=== WHAT YOU SHOULD DO ===
Nothing before the line containing "one (R123). -/" belongs in the answer; quote that line and all lines after it through the end of the material, word for word.

········

/-- Byte 0 takes no part in the sum (40_frame_checksum.md R107). -/
theorem bodySum_set_zero (f : Frame) (b : Byte) : bodySum (f.set 0 b) = bodySum f := by
  have hupdate := getElem_set_eq_update f 0
  simp only [Fin.val_zero] at hupdate
  simp only [bodySum, hupdate, Finset.sum_update_of_notMem (Finset.notMem_erase (0 : Fin 9) Finset.univ)]

/-- A reordering that keeps byte 0 in its place keeps the sum. -/
theorem bodySum_permute (f : Frame) (p : Equiv.Perm (Fin 9)) (hp : p 0 = 0) :
    bodySum (Vector.ofFn fun n => f[p n]) = bodySum f := by
  have hmem : ∀ n, n ∈ Finset.univ.erase (0 : Fin 9) ↔ p n ∈ Finset.univ.erase (0 : Fin 9) := fun n => by
    simp [p.injective.eq_iff' hp]
  exact Finset.sum_equiv p hmem fun n _ => by simp

/-- Settles O25: by the two forms of validity; byte 0 is no term of the sum. -/
theorem validFrameSumsToZero : Obligations.ValidFrameSumsToZero := by
  intro s
  refine ⟨?cks, (frameValid_iff_bodySum s).trans (bodySum_eq_zero_iff s.fb), fun b => ?byte0⟩
  case cks =>
    rw [frameValid_iff_cks, ← BitVec.toNat_inj, cks_toNat]
    rfl
  case byte0 => rw [frameValid_iff_bodySum, frameValid_iff_bodySum, bodySum_set_zero]

/-- Settles O26: what each change does to the sum of bytes 1 to 8, which is 0 before it. -/
theorem checkDetectionPower : Obligations.CheckDetectionPower := by
  intro s j k b p hj hk hp hs
  simp only [frameValid_iff_bodySum] at hs ⊢
  refine ⟨fun hb h => ?one, ?permuted, ?byte0, fun hjk => ?two⟩
  case one =>
    rw [bodySum_set s.fb k b hk, hs, zero_sub] at h
    exact hb (neg_add_eq_zero.mp h).symm
  case permuted => rw [bodySum_permute s.fb p hp, hs]
  case byte0 => rw [bodySum_set_zero, hs]
  case two =>
    have hkept : (s.fb.set j (s.fb[j] + b))[k] = s.fb[k] := Vector.getElem_set_ne _ _ (Fin.val_ne_of_ne hjk)
    rw [bodySum_set _ k _ hk, hkept, bodySum_set _ j _ hj, hs]
    ring

/-! ### VALID gates no command -/

/-- The state `s` with STATUS.VALID replaced. -/
def withValid (v : Bool) (s : State) : State := { s with valid := v }

/-- No command but CHECK reads or writes VALID (40_frame_checksum.md R109). -/
theorem command_withValid (c : Command) (hc : c ≠ .check) (v : Bool) (s : State) :
    effect c.toInstr (withValid v s) = withValid v (effect c.toInstr s) := by
  cases c with
  | check => exact absurd rfl hc
  | thermA | thermB => simp only [Command.toInstr, effect, convertTemp_eq, withValid]
  | build | decode | corr => rfl

theorem command_keeps_valid (c : Command) (hc : c ≠ .check) (s : State) : (effect c.toInstr s).valid = s.valid := by
  obtain ⟨hvalid, -⟩ := command_flags c s
  exact not_not.mp (mt hvalid hc)

/-- Each of the five instructions is a command other than CHECK. -/
theorem mem_commands_but_check {i : Instr} (h : i ∈ [.build, .thermA, .thermB, .decode, .corr]) :
    ∃ c : Command, c ≠ .check ∧ i = c.toInstr := by
  simp only [List.mem_cons, List.not_mem_nil, or_false] at h
  rcases h with rfl | rfl | rfl | rfl | rfl
  · exact ⟨.build, by decide, rfl⟩
  · exact ⟨.thermA, by decide, rfl⟩
  · exact ⟨.thermB, by decide, rfl⟩
  · exact ⟨.decode, by decide, rfl⟩
  · exact ⟨.corr, by decide, rfl⟩

/-- Settles O41: a command other than CHECK neither reads nor writes VALID. -/
theorem noValidityGate : Obligations.NoValidityGate := by
  intro s t v i hi ht
  obtain ⟨c, hc, rfl⟩ := mem_commands_but_check hi
  obtain rfl := (exec_next_iff _ s t).mp ht
  exact ⟨(exec_next_iff _ _ _).mpr (command_withValid c hc v s).symm, command_keeps_valid c hc s⟩

end Sys2Proof.Machine
end

section
/-! PROOF. The invariant (the parameters' constraints, TEMP without TVALID, UNIT and GAS): it holds after a reset, and every step
keeps it. -/

namespace Sys2Proof.Machine

/-! ### After reset -/

theorem not_accepts_excluding (e : Band) (t : Int) : ¬ (e.excluding t).accepts t = true := by
  rw [Band.excluding]
  split_ifs with h
  · simp [Band.accepts, Band.en]
  · exact h

/-- R163(a) holds of every admitted table: no band of its CO slot accepts -30 °C. -/
theorem tableAdmitted_admitTable (t : CalTable) : tableAdmitted (admitTable t) = true := by
  have hslot (b : Fin 8) : (admitTable t)[0][b] = (t.entry 0 b).excluding minusThirty := by simp [admitTable]
  rw [tableAdmitted, Option.isNone_iff_eq_none, selectBand, List.find?_eq_none]
  intro b _
  rw [hslot]
  exact not_accepts_excluding _ _

/-- The default parameters meet the constraints of every parameter, whatever the free words of CAL_DEFAULT are. -/
theorem configOk_defaultConfig : configOk defaultConfig = true := by
  have htable : tableAdmitted defaultConfig.calDefault = true := tableAdmitted_admitTable _
  have hothers : defaultConfig.others = defaultOthers := rfl
  rw [configOk, htable, hothers, Bool.and_true]
  decide

theorem blockInv_resetWith {cfg : Config} (h : configOk cfg = true) : BlockInv (State.resetWith cfg) where
  params := h
  noTemp _ := rfl
  unitOfGas := iff_of_true rfl rfl
  classified := .inr ⟨rfl, rfl⟩

/-- Settles O45: the invariant holds after a reset under any admissible parameters, and the default ones are admissible. -/
theorem resetMeetsTheInvariant : Obligations.ResetMeetsTheInvariant := blockInv_resetWith configOk_defaultConfig

/-! ### Classification -/

/-- What `findProbe` answers stands in the list it searched. -/
theorem findProbe_mem {entries : List (Gas × GasParam)} {p : Byte} {g : Gas} {u : UnitCode}
    (h : findProbe entries p = some (g, u)) : ∃ e, (g, e) ∈ entries ∧ e.unit = u := by
  induction entries with
  | nil => cases h
  | cons x rest ih =>
    obtain ⟨g', e⟩ := x
    rw [findProbe] at h
    split at h
    · cases h
      exact ⟨e, List.mem_cons_self, rfl⟩
    · obtain ⟨e', hmem, hunit⟩ := ih h
      exact ⟨e', List.mem_cons_of_mem _ hmem, hunit⟩

/-- Every gas of admissible parameters has a unit (42_gas_calibration.md R142). -/
theorem unit_ne_none_of_configOk {cfg : Config} (h : configOk cfg = true) {e : GasParam} (he : e ∈ cfg.others.toList) :
    e.unit ≠ .none := by
  simp only [configOk, Bool.and_eq_true, List.all_eq_true, bne_iff_ne] at h
  obtain ⟨⟨-, hunits⟩, -⟩ := h
  exact hunits e he

/-- Classification under admissible parameters leaves out the unit exactly for Unknown (R142, R143). -/
theorem classify_unit_none_iff {cfg : Config} (h : configOk cfg = true) (p : Byte) :
    (classify cfg p).2 = .none ↔ (classify cfg p).1 = .unknown := by
  unfold classify
  split_ifs
  · decide
  · decide
  · decide
  · cases hfind : findProbe (otherGases.zip cfg.others.toList) p with
    | none => exact iff_of_true rfl rfl
    | some x =>
      obtain ⟨g, u⟩ := x
      obtain ⟨e, hmem, rfl⟩ := findProbe_mem hfind
      obtain ⟨hgas, hparam⟩ := List.of_mem_zip hmem
      have hknown : ∀ g ∈ otherGases, g ≠ .unknown := by decide
      exact iff_of_false (unit_ne_none_of_configOk h hparam) (hknown g hgas)

/-! ### Every step -/

/-- DECODE leaves GAS classified under the state's parameters. -/
theorem blockInv_decodeResponse {s : State} (h : BlockInv s) : BlockInv (decodeResponse s) where
  params := h.params
  noTemp := h.noTemp
  unitOfGas := classify_unit_none_iff h.params (probeField s.fb)
  classified := .inl rfl

/-- THERM clears TVALID only together with writing the sentinel (41_thermistor.md R125). -/
theorem blockInv_convertTemp {s : State} (h : BlockInv s) (c : BitVec 16) : BlockInv (convertTemp c s) := by
  rw [convertTemp]
  cases thermCelsius c.toNat with
  | some q => exact ⟨h.params, Bool.noConfusion, h.unitOfGas, h.classified⟩
  | none => exact ⟨h.params, fun _ => rfl, h.unitOfGas, h.classified⟩

theorem blockInv_command {s : State} (h : BlockInv s) (c : Command) : BlockInv (effect c.toInstr s) := by
  cases c with
  | thermA => exact blockInv_convertTemp h _
  | thermB => exact blockInv_convertTemp h _
  | decode => exact blockInv_decodeResponse h
  | build | check | corr => exact ⟨h.params, h.noTemp, h.unitOfGas, h.classified⟩

/-- A write of TEMP sets TVALID; no other register write touches what the invariant speaks of. -/
theorem blockInv_writeReg {s : State} (h : BlockInv s) (r : Reg) (v : Word) : BlockInv (writeReg s r v) := by
  cases r with
  | temp => exact ⟨h.params, Bool.noConfusion, h.unitOfGas, h.classified⟩
  | _ => exact ⟨h.params, h.noTemp, h.unitOfGas, h.classified⟩

/-- The invariant does not speak of the bus's answer. -/
theorem blockInv_respond {s : State} (h : BlockInv s) (a : BusResponse) : BlockInv (respond a s) :=
  ⟨h.params, h.noTemp, h.unitOfGas, h.classified⟩

/-- The invariant does not speak of the events still to come. -/
theorem blockInv_withPending {s : State} (h : BlockInv s) (p : List HostEvent) : BlockInv (withPending p s) :=
  ⟨h.params, h.noTemp, h.unitOfGas, h.classified⟩

/-- Each of the four ways in which an instruction acts keeps the invariant. -/
theorem blockInv_action {i : Instr} {s t : State} (h : BlockInv s) (ht : Action i s t) : BlockInv t := by
  cases ht with
  | command c _ => exact blockInv_command h c
  | illegal w _ => exact ⟨h.params, h.noTemp, h.unitOfGas, h.classified⟩
  | write r v _ _ => exact blockInv_respond (blockInv_writeReg h r v) .written
  | answer a => exact blockInv_respond h a

theorem blockInv_applyReset {s : State} (h : BlockInv s) : BlockInv (applyReset s) :=
  blockInv_withPending (blockInv_resetWith h.params) s.pending

theorem blockInv_serveAccess {s t : State} (h : BlockInv s) (x : BusAccess) (ht : serveAccess x s = .next t) : BlockInv t := by
  cases hx : decodeAccess s.cfg.base x with
  | ok i =>
    rw [serveAccess_of_ok hx] at ht
    exact blockInv_action h (action_of_exec ht)
  | error r =>
    rw [serveAccess_of_error hx] at ht
    exact Host.Outcome.next.inj ht ▸ h

/-- Serving any event keeps the invariant. -/
theorem blockInv_serve {s t : State} (h : BlockInv s) (e : HostEvent) (ht : serve e s = .next t) : BlockInv t := by
  cases e with
  | access x => exact blockInv_serveAccess h x ht
  | reset | resetDuring x => exact Host.Outcome.next.inj ht ▸ blockInv_applyReset h

/-- Settles O46: a step serves one event, on the state with that event taken, or leaves the state as it is. -/
theorem stepKeepsTheInvariant : Obligations.StepKeepsTheInvariant := by
  intro s t h ht
  cases hp : s.pending with
  | nil =>
    rw [step, hp] at ht
    exact Host.Outcome.next.inj ht ▸ h
  | cons e rest =>
    rw [step, hp] at ht
    exact blockInv_serve (blockInv_withPending h rest) e ht

end Sys2Proof.Machine
end

section
/-! PROOF. The thermistor's table of results: its domain, its range and its descent (41_thermistor.md R122, R123, R125). -/

namespace Sys2Proof.Machine

/-- A result is the table's entry for a converting code, counted from 1. -/
theorem thermCelsius_eq_some_iff (c : Nat) (q : Int) :
    thermCelsius c = some q ↔ ∃ k : Fin 1023, c = k + 1 ∧ q ∈ thermRomAt k := by
  unfold thermCelsius
  constructor
  · intro h
    split at h
    · exact ⟨⟨c - 1, by omega⟩, by simp only; omega, h⟩
    · cases h
  · rintro ⟨k, rfl, hq⟩
    rwa [if_pos (by omega), Nat.add_sub_cancel]

/-- The entries of the table lie between its last and its first (41_thermistor.md R123). -/
theorem thermRomAt_range : ∀ k : Fin 1023, ∀ q ∈ thermRomAt k, -5774698 ≤ q ∧ q ≤ 32369885 := by decide +kernel

/-- Adjacent entries of the table are at least 6531 apart, the earlier one above the later one (R123). -/
theorem thermRomAt_gap : ∀ k : Fin 1022, ∀ p ∈ thermRomAt k, ∀ q ∈ thermRomAt (k + 1), q + 6531 ≤ p := by decide +kernel

theorem thermCelsius_range {c : Nat} {q : Int} (h : thermCelsius c = some q) : -5774698 ≤ q ∧ q ≤ 32369885 := by
  obtain ⟨k, -, hq⟩ := (thermCelsius_eq_some_iff c q).mp h
  exact thermRomAt_range k q hq

theorem thermCelsius_gap {c : Nat} {p q : Int} (hp : thermCelsius c = some p) (hq : thermCelsius (c + 1) = some q) :
    q + 6531 ≤ p := by
  obtain ⟨k, rfl, hpk⟩ := (thermCelsius_eq_some_iff c p).mp hp
  obtain ⟨j, hj, hqj⟩ := (thermCelsius_eq_some_iff _ q).mp hq
  rw [← Nat.succ.inj hj] at hqj
  exact thermRomAt_gap ⟨k, by omega⟩ p hpk q hqj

········

=== RESPONSE TO THIS EXERCISE ===
/-- Adjacent entries of the table are at least 6531 apart, the earlier one above the later one (R123). -/
theorem thermRomAt_gap : ∀ k : Fin 1022, ∀ p ∈ thermRomAt k, ∀ q ∈ thermRomAt (k + 1), q + 6531 ≤ p := by decide +kernel

theorem thermCelsius_range {c : Nat} {q : Int} (h : thermCelsius c = some q) : -5774698 ≤ q ∧ q ≤ 32369885 := by
  obtain ⟨k, -, hq⟩ := (thermCelsius_eq_some_iff c q).mp h
  exact thermRomAt_range k q hq

theorem thermCelsius_gap {c : Nat} {p q : Int} (hp : thermCelsius c = some p) (hq : thermCelsius (c + 1) = some q) :
    q + 6531 ≤ p := by
  obtain ⟨k, rfl, hpk⟩ := (thermCelsius_eq_some_iff c p).mp hp
  obtain ⟨j, hj, hqj⟩ := (thermCelsius_eq_some_iff _ q).mp hq
  rw [← Nat.succ.inj hj] at hqj
  exact thermRomAt_gap ⟨k, by omega⟩ p hpk q hqj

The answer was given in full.